======== Source material

/-- The completion barrier that a record names (R244): its physical address, after the test of its handle, bounds and
permission. -/
def recBarrier (t : Slot) (h : RecHead) : Res (Option Nat) :=
  if h.cbv then do
    let c ← useHandle t h.cbh h.trap (16 * h.cboff.toNat : Nat)
    let pa ← checkPage c (16 * h.cboff.toNat) 16 permRwa
    return some pa
  else .ok none

/-- The counter of a record (R208, R341). -/
def recCounter (t : Slot) (h : RecHead) : Res (BitVec 4) := checkCounter t (h.q.setWidth 6)

/-! ## Nests of the compute pipe (R343) -/

/-- The nest of a compute-pipe product. -/
def nestOf (i : Instr) : Option MxNest :=
  match i with
  | .mxacc _ b => some b
  | .mxperm _ b => some b
  | .mxred _ b => some b
  | .mxtrn _ b => some b
  | _ => none

/-- Byte `l` of four signed bytes. -/
def signedByte (x : BitVec 32) (l : Nat) : Int := (x.extractLsb' (8 * l) 8).toInt

/-- The trip count of level `l + 1`. -/
def nestTrip (b : MxNest) (l : Nat) : Nat := (b.trip.extractLsb' (8 * l) 8).toNat + 1

/-- The iterations of a record. -/
def nestCount (b : MxNest) : Nat := nestTrip b 0 * nestTrip b 1 * nestTrip b 2 * nestTrip b 3

/-- The index of level `l + 1` in iteration `k`, level 1 fastest. -/
def nestIndex (b : MxNest) (k l : Nat) : Nat :=
  match l with
  | 0 => k % nestTrip b 0
  | 1 => k / nestTrip b 0 % nestTrip b 1
  | 2 => k / (nestTrip b 0 * nestTrip b 1) % nestTrip b 2
  | _ => k / (nestTrip b 0 * nestTrip b 1 * nestTrip b 2)

/-- The strides' contribution to iteration `k`. -/
def nestSum (b : MxNest) (strides : BitVec 32) (k : Nat) : Int :=
  (List.range 4).foldl (fun x l => x + nestIndex b k l * signedByte strides l) 0

/-- The position that iteration `k` reads, from the logical consumption count (R343). -/
def nestPos (b : MxNest) (cs k : Nat) : Int := cs + b.start.toInt + nestSum b b.astride k

/-- The tile that iteration `k` writes; every tile of a decoded record is a0 to a7. -/
def nestTile (b : MxNest) (k : Nat) : BitVec 3 := BitVec.ofInt 3 (b.tile.toNat + nestSum b b.tstride k)

def nestRows (b : MxNest) : Nat := b.rows.toNat + 1

/-- The cc that an iteration keeps the pipe busy (R348). -/
def nestSpan (i : Instr) (b : MxNest) : Nat :=
  match i with
  | .mxtrn .. => 64
  | _ => nestRows b

/-- The first iteration of a record that writes a tile. -/
def firstWrite (b : MxNest) (tile : BitVec 3) : Option Nat :=
  (List.range (nestCount b)).find? (fun k => nestTile b k = tile)

/-- Whether an iteration from `k` on writes a tile. -/
def writesFrom (b : MxNest) (k : Nat) (tile : BitVec 3) : Bool :=
  (List.range (nestCount b)).any (fun j => k ≤ j && nestTile b j = tile)

/-- The operand FIFO that a record reads. -/
def recFifo (i : Instr) : Option (BitVec 2) :=
  match i with
  | .mxldw _ b => some (if b.fsel then 3 else 2)
  | .mxacc _ b => some (if b.fsel then 1 else 0)
  | .mxperm _ b => some (if b.fsel then 1 else 0)
  | .mxred _ b => some (if b.fsel then 1 else 0)
  | .mxtrn _ b => some (if b.fsel then 1 else 0)
  | _ => none

/-! ## Units and hazards -/

/-- The units of the array (R340). -/
inductive Unit_ where
  | pipe | load | drain | save
  deriving DecidableEq, Repr

def unitOf (i : Instr) : Option Unit_ :=
  match i with
  | .mxacc .. => some .pipe
  | .mxperm .. => some .pipe
  | .mxred .. => some .pipe
  | .mxtrn .. => some .pipe
  | .mxzero .. => some .pipe
  | .mxldw .. => some .load
  | .mxdrain .. => some .drain
  | .mxsave .. => some .save
  | .mxrest .. => some .save
  | _ => none

def drainRows (b : MxDrainBody) : Nat := b.rows.toNat + 1
def drainCols (b : MxDrainBody) : Nat := b.cols.toNat + 1

/-- The vector registers of a drain's addend (R359). -/
def addendRegs (b : MxDrainBody) : List (BitVec 5) :=
  if b.adt = 0 then [] else if b.adt = 1 then [b.av, b.av + 1] else [b.av]

/-- The bytes of one destination row of a drain (R359). -/
def drainRowBytes (b : MxDrainBody) (fmt : BitVec 32) : Nat :=
  match bankClass fmt with
  | .elem _ bits => (drainCols b * bits + 7) / 8
  | _ => drainCols b

/-- The cc during which a drain reads its tile (R348). -/
def drainSpan (b : MxDrainBody) (fmt : BitVec 32) : Nat := drainRows b * ((drainRowBytes b fmt + 63) / 64)

/-- The group scales that a drain reads: their byte count (R359). -/
def drainScaleBytes (b : MxDrainBody) : Nat :=
  let g := if b.gsz = 0 then 1 else if b.gsz = 1 then 16 else 64
  2 * ((drainCols b - 1) / g + 1)

/-- The cc in which a record's unit has finished it, or none while iterations remain (R347, R348). -/
def unitEnd (w : Work) : Option Nat :=
  match w with
  | .matrix i cap start next _ =>
    match i with
    | .mxldw .. => some (start + 64)
    | .mxzero .. => some (start + 8)
    | .mxdrain _ b => some (start + drainSpan b (cap.fmts.headD 0) + 16)
    | .mxsave .. => some (start + 1665)
    | .mxrest .. => some (start + 1665)
    | i =>
      match nestOf i with
      | some b => if next < nestCount b then none else some start
      | none => some start
  | _ => some 0

/-- Whether an operation still occupies its unit in cc `x`. -/
def occupies (w : Work) (x : Nat) : Bool :=
  match unitEnd w with
  | some e => x < e
  | none => true

/-- Whether an earlier record still occupies the unit of a record. -/
def unitBusy (t : Slot) (i : Instr) (x : Nat) : Bool :=
  t.ops.any (fun o => match o.work with
    | .matrix j .. => (unitOf j).isSome && unitOf j = unitOf i && occupies o.work x
    | _ => false)

/-- A read of a tile in cc `x` before every earlier write to it has landed (R348). -/
def readHazard (t : Slot) (tile : BitVec 3) (x : Nat) : Bool :=
  t.time.lands.any (fun l => l.tile = tile && x ≤ l.at_)
    || t.ops.any (fun o => match o.work with
      | .matrix (.mxrest _ b) _ _ next _ => b.tile = tile && next < 1665
      | .matrix j _ _ next _ => (match nestOf j with | some b => writesFrom b next tile | none => false)
      | _ => false)

/-- A write of a tile that would land before an earlier read of it has ended (R348). -/
def writeHazard (t : Slot) (tile : BitVec 3) (lands : Nat) : Bool :=
  t.time.reads.any (fun r => r.1 = tile && lands ≤ r.2)

/-- The tiles of MXZERO's mask. -/
def maskTiles (m : BitVec 8) : List (BitVec 3) := ((List.range 8).filter (fun n => m.getLsbD n)).map (BitVec.ofNat 3)

/-- A tile or buffer hazard of a record in cc `x` (R348, R350). -/
def hazard (t : Slot) (i : Instr) (x : Nat) : Bool :=
  let loading (buf : Bool) : Bool := t.ops.any (fun o => match o.work with
    | .matrix (.mxldw _ b) _ _ _ _ => b.wbuf = buf && occupies o.work x
    | _ => false)
  let reading (buf : Bool) : Bool := t.ops.any (fun o => match o.work with
    | .matrix (.mxacc _ b) _ _ _ _ => b.wbuf = buf && occupies o.work x
    | _ => false)
  let product (b : MxNest) : Bool := (List.range 8).any (fun n =>
    let tile : BitVec 3 := BitVec.ofNat 3 n
    match firstWrite b tile with
    | some k => writeHazard t tile (x + 12 + k * nestSpan i b)
    | none => false)
  match i with
  | .mxldw _ b => reading b.wbuf
  | .mxacc _ b => loading b.wbuf || product b
  | .mxperm _ b => product b
  | .mxred _ b => product b
  | .mxtrn _ b => product b
  | .mxzero _ m => (maskTiles m).any (fun n => writeHazard t n (x + 8))
  | .mxdrain _ b =>
    readHazard t b.tile x || (addendRegs b).any (fun r => !settled t .v r.toNat)
      || (b.clr && writeHazard t b.tile (x + drainSpan b (bankFmt t b.dst.toNat)))
  | .mxsave _ b => readHazard t b.tile x
  | .mxrest _ b => writeHazard t b.tile (x + 1665)
  | _ => false

/-! ## Readiness (R347) -/

/-- C (R52, R355; log 73). -/
def fifoC (f : Fifo) : Nat := min f.consumed f.filled

/-- The positions from T on are held (R52). -/
def retire (f : Fifo) : Fifo := { f with held := f.held.filter (fun p => fifoC f ≤ p.num + 4) }

/-- Whether a position was filled before the present cc (R347, R365). -/
def positionReady (s : State) (f : Fifo) (p : Int) : Bool :=
  p < (f.filled : Int) - (if f.filledAt = s.cycle && f.filled ≠ 0 then 1 else 0)

/-- The operand of a replay-window fault or an empty-position trap (R428). -/
def positionOperand (f : BitVec 2) (p : Int) : Word := word (f.toNat * 2 ^ 48 + (p % (2 ^ 48 : Nat)).toNat)

/-- The first position that a record reads (R347), with its FIFO. -/
def firstPosition (t : Slot) (i : Instr) : Option (BitVec 2 × Int) :=
  match recFifo i with
  | none => none
  | some f =>
    let cs := t.fifos[f.toNat].issuedC
    match i with
    | .mxldw _ b => some (f, cs + b.start.toInt)
    | _ => (nestOf i).map (fun b => (f, nestPos b cs 0))

/-- The empty-granule trap of an engine read (R45, R428). -/
def emptyGranule (a g : Nat) : FaultInfo := { code := 0x2B, operand := word (max a (16 * g)) }

/-- The handles that a matrix record names. -/
def mxHandles (i : Instr) (h : RecHead) : List (BitVec 4) :=
  (match i with
   | .mxsave _ b => [b.h]
   | .mxrest _ b => [b.h]
   | _ => []) ++ (if h.cbv then [h.cbh] else [])

/-- The first operand of a record that is empty, with the trap that it raises under trap = 1 (R347, R353). -/
def emptyOperand (s : State) (t : Slot) (i : Instr) (h : RecHead) : Option FaultInfo :=
  let handles := (mxHandles i h).filter (fun x => !t.h[x.toNat].full)
  let position := match firstPosition t i with
    | some (f, p) =>
      if positionReady s t.fifos[f.toNat] p then none else some { code := 0x2C, operand := positionOperand f p }
    | none => none
  let drain : Option FaultInfo := match i with
    | .mxdrain _ b =>
      match (addendRegs b).filter (fun r => vIsEmpty t r) with
      | r :: _ => some { code := 0x29, operand := regOperand 1 r.toNat }
      | [] => (firstEmpty t b.scl.toNat (drainScaleBytes b)).map (emptyGranule b.scl.toNat)
    | _ => none
  match handles with
  | x :: _ => some { code := 0x2A, operand := regOperand 3 x.toNat }
  | [] => position <|> drain

/-- Whether a record's unit, spacing, tiles and buffers let it issue in cc `x` (R347, items 1, 2 and 5). -/
def mxClear (t : Slot) (i : Instr) (x : Nat) : Bool :=
  t.time.started + 8 ≤ x && t.time.lastIssue + 4 ≤ x && !unitBusy t i x && !hazard t i x
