/-- The next position of a CPYFIFO filled (R51, R53, R389), or what it waits for. -/
def fillPosition (s : State) (t : Slot) (o : Op) (b : CpyFifoBody) (cap : RecCapture) (cor : Bool) (k : Nat) :
    Res State :=
  let f := t.fifos[b.fifo.toNat]
  let fmt := cap.fmts.getD k 0
  let p : Int := f.filled
  if fifoC f + 4 ≤ f.filled ∨ !isActive s t.id ∨ f.filledAt = s.cycle then blockOn (.position b.fifo (fifoC f + 4))
  else if isWeight b && bankClass fmt != .trit || !isWeight b && (activation fmt).isNone then
    raise 0x14 0 (BitVec.ofNat 32 k)
  else
    let rows := fifoRows b cap k
    if rows.any (fun r => bankPoisoned t r.1 r.2) then raise 0x2F 0 (BitVec.ofNat 32 k)
    else match rows.find? (fun r => fifoSrc b k < 0 || !ownsRange t r.1 r.2) with
    | some _ => raise 0x08 (BitVec.ofInt 64 (fifoSrc b k)) (BitVec.ofNat 32 k)
    | none =>
      match rows.findSome? (fun r => (firstEmpty t r.1 r.2).map (fun g => (r.1, g))) with
      | some (a, g) => if cap.trap then .error (.fault (emptyGranule a g)) else blockOn (.granule none g)
      | none => do
        let s ← rows.foldlM (fun s r =>
          checkGranules s t.id t.id (engineCode t.id (o.q.getD 0)) (.waiting cor) r.1 r.2) s
        let pos : Position :=
          { num := f.filled, fmt := fmt, src := (fifoSrc b k).toNat, rstride := b.rstride.toNat
            rows := if isWeight b then 0 else b.rows.toNat + 1, bytes := positionBytes t rows }
        return modSlot s t.id (fun t =>
          let x := t.fifos[b.fifo.toNat]
          let y : Fifo := retire { x with filled := p.toNat + 1, filledAt := s.cycle, held := x.held ++ [pos] }
          let t := { t with fifos := t.fifos.set b.fifo.toNat y }
          modOp t o.id (fun o => { o with work := .fifo b cap cor (k + 1) }))

/-- A row of a position read again: a byte that has changed since is the old or the new one, which of the two is free
(R54, R55, log 8). -/
def refillRow (t : Slot) (z : Nat) (old : Sparse Byte) (j a n : Nat) : List Byte :=
  ((bankRead t a n).zip (sgetRange 0 old (640 * j) n)).zipIdx.map (fun x =>
    if x.1.1 ≠ x.1.2 ∧ Config.refillOld z (slotCode t.id).toNat ((a + x.2) / 16) = true then x.1.2 else x.1.1)

/-- The positions of the incoming slot read again from their footprints in cc `z` (R54); granule bits play no part. -/
def refillFifos (t : Slot) (z : Nat) : Slot :=
  { t with fifos := t.fifos.map (fun f =>
      { f with held := f.held.map (fun p =>
          { p with bytes := (positionRows p.src p.rstride p.rows (p.rows = 0) p.fmt).zipIdx.foldl (fun m r =>
              ssetRange 0 m (640 * r.2) (refillRow t z p.bytes r.2 r.1.1 r.1.2)) [] }) }) }

/-! ## Elements (R386, R387) -/

/-- The place of `n` bytes at an element's address. -/
def copyPlace (s : State) (t : Slot) (kind : BitVec 2) (c : Capture) (a : Int) (n : Nat) (perm : BitVec 4) : Res Place :=
  if kind = 0 then (checkPage c a n perm).map (fun pa => .mem pa (BitVec.ofInt 64 a))
  else if kind = 1 then
    if a < 0 ∨ (2 ^ 22 : Nat) ≤ a then raise 0x08 (BitVec.ofInt 64 a)
    else match bankPlace s t none a.toNat n with
      | .error (.fault f) => if f.code = 0x04 then raise 0x08 (BitVec.ofInt 64 a) else .error (.fault f)
      | x => x
  else if a < 0 ∨ (2 ^ 28 : Nat) ≤ a then raise 0x0C (BitVec.ofInt 64 a)
  else match bankPlace s t (some (a.toNat / 2 ^ 22)) (a.toNat % 2 ^ 22) n with
    | .error (.fault f) => if f.code = 0x04 then raise 0x08 (word (2 ^ 32 + a.toNat)) else .error (.fault f)
    | x => x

================

Which lines above run from the one containing "rstride := b.rstride.toNat" down to the one containing "let y : Fifo"? Repeat exactly those, both ends included, and nothing else.

          { num := f.filled, fmt := fmt, src := (fifoSrc b k).toNat, rstride := b.rstride.toNat
            rows := if isWeight b then 0 else b.rows.toNat + 1, bytes := positionBytes t rows }
        return modSlot s t.id (fun t =>
          let x := t.fifos[b.fifo.toNat]
          let y : Fifo := retire { x with filled := p.toNat + 1, filledAt := s.cycle, held := x.held ++ [pos] }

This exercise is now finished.